Requirement: Work out how many lines in these entries include the string "ofNat", and give only that figure.
*** Opening Excerpted records ***
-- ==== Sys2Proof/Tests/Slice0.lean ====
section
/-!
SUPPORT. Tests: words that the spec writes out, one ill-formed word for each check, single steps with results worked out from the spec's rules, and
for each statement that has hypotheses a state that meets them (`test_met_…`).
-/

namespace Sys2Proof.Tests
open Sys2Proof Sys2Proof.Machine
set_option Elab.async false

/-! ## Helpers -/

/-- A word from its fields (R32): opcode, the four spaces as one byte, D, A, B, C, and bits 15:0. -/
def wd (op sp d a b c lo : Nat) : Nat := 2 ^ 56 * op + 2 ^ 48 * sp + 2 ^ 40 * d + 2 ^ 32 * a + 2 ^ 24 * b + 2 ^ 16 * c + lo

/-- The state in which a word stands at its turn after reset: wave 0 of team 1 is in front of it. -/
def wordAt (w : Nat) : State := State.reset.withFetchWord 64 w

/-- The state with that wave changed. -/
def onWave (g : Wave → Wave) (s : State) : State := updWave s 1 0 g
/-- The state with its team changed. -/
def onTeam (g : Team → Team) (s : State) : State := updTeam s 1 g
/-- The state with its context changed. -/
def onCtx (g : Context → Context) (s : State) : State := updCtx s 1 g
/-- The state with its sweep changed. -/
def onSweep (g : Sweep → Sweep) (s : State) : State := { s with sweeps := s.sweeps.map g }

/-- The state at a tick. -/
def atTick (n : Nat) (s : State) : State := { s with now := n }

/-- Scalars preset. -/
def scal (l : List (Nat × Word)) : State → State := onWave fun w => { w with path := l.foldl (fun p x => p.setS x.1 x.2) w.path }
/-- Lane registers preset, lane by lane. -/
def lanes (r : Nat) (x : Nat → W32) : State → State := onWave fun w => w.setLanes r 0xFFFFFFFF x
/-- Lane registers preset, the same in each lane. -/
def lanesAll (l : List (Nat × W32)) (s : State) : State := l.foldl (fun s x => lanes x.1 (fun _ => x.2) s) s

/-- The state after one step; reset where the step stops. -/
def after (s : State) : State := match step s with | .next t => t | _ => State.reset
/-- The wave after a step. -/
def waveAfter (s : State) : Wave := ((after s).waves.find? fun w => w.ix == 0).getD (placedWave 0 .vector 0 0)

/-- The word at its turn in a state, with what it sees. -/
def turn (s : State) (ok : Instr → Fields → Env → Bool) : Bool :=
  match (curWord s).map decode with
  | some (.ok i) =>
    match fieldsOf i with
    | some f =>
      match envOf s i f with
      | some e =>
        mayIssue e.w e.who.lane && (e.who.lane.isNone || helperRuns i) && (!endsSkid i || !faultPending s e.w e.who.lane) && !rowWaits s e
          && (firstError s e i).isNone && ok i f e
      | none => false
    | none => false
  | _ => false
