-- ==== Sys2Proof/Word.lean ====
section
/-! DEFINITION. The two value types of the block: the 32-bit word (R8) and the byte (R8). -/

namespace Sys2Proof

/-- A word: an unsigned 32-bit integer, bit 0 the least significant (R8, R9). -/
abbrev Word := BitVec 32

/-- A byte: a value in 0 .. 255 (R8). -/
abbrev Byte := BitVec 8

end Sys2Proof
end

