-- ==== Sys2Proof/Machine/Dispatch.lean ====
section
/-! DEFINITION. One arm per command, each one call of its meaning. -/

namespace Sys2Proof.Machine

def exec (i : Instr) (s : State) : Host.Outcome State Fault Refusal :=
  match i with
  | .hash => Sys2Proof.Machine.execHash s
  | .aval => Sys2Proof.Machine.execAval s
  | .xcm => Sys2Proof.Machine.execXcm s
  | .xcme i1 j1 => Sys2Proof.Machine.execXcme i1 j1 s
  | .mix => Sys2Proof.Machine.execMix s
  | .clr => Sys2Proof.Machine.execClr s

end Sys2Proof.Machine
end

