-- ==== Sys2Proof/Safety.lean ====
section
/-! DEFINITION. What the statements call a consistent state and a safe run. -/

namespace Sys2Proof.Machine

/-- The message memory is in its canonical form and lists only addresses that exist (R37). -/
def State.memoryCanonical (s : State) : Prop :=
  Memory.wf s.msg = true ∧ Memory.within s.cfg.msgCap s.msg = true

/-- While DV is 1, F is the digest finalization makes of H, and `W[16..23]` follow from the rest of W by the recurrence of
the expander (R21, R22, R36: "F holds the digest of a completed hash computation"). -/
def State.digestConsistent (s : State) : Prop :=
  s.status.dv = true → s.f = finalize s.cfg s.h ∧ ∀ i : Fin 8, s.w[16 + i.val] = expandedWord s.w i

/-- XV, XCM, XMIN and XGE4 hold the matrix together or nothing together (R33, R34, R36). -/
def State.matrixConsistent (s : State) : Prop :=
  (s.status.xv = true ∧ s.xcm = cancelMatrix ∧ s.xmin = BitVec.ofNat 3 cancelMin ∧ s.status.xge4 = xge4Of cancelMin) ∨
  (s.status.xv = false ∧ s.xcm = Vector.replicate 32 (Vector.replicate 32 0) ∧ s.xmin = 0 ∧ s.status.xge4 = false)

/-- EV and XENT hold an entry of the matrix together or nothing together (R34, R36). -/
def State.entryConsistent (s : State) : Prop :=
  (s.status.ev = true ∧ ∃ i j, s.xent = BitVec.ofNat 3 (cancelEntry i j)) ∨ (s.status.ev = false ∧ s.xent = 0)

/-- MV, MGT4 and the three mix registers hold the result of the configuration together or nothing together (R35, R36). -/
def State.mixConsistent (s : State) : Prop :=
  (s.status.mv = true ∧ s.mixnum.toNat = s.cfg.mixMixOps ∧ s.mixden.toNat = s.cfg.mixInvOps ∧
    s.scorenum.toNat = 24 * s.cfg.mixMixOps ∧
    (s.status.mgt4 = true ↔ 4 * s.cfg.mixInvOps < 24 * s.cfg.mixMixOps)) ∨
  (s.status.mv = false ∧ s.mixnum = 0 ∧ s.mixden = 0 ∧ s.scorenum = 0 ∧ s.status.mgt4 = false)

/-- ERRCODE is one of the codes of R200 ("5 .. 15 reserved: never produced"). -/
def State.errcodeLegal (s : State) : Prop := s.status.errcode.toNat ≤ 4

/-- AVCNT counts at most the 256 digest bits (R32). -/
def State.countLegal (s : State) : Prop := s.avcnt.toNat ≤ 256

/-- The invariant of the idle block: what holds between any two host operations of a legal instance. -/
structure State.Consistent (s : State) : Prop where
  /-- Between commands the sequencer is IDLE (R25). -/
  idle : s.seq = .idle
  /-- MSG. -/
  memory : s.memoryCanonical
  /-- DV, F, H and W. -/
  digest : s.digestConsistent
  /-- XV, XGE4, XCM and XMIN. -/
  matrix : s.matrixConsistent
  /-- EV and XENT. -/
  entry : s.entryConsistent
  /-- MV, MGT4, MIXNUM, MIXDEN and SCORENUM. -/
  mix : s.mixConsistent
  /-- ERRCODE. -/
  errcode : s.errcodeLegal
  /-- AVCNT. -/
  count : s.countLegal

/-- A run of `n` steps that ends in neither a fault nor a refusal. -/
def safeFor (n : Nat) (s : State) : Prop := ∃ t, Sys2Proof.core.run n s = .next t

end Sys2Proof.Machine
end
*** Closing Excerpted records ***
Final answer: 2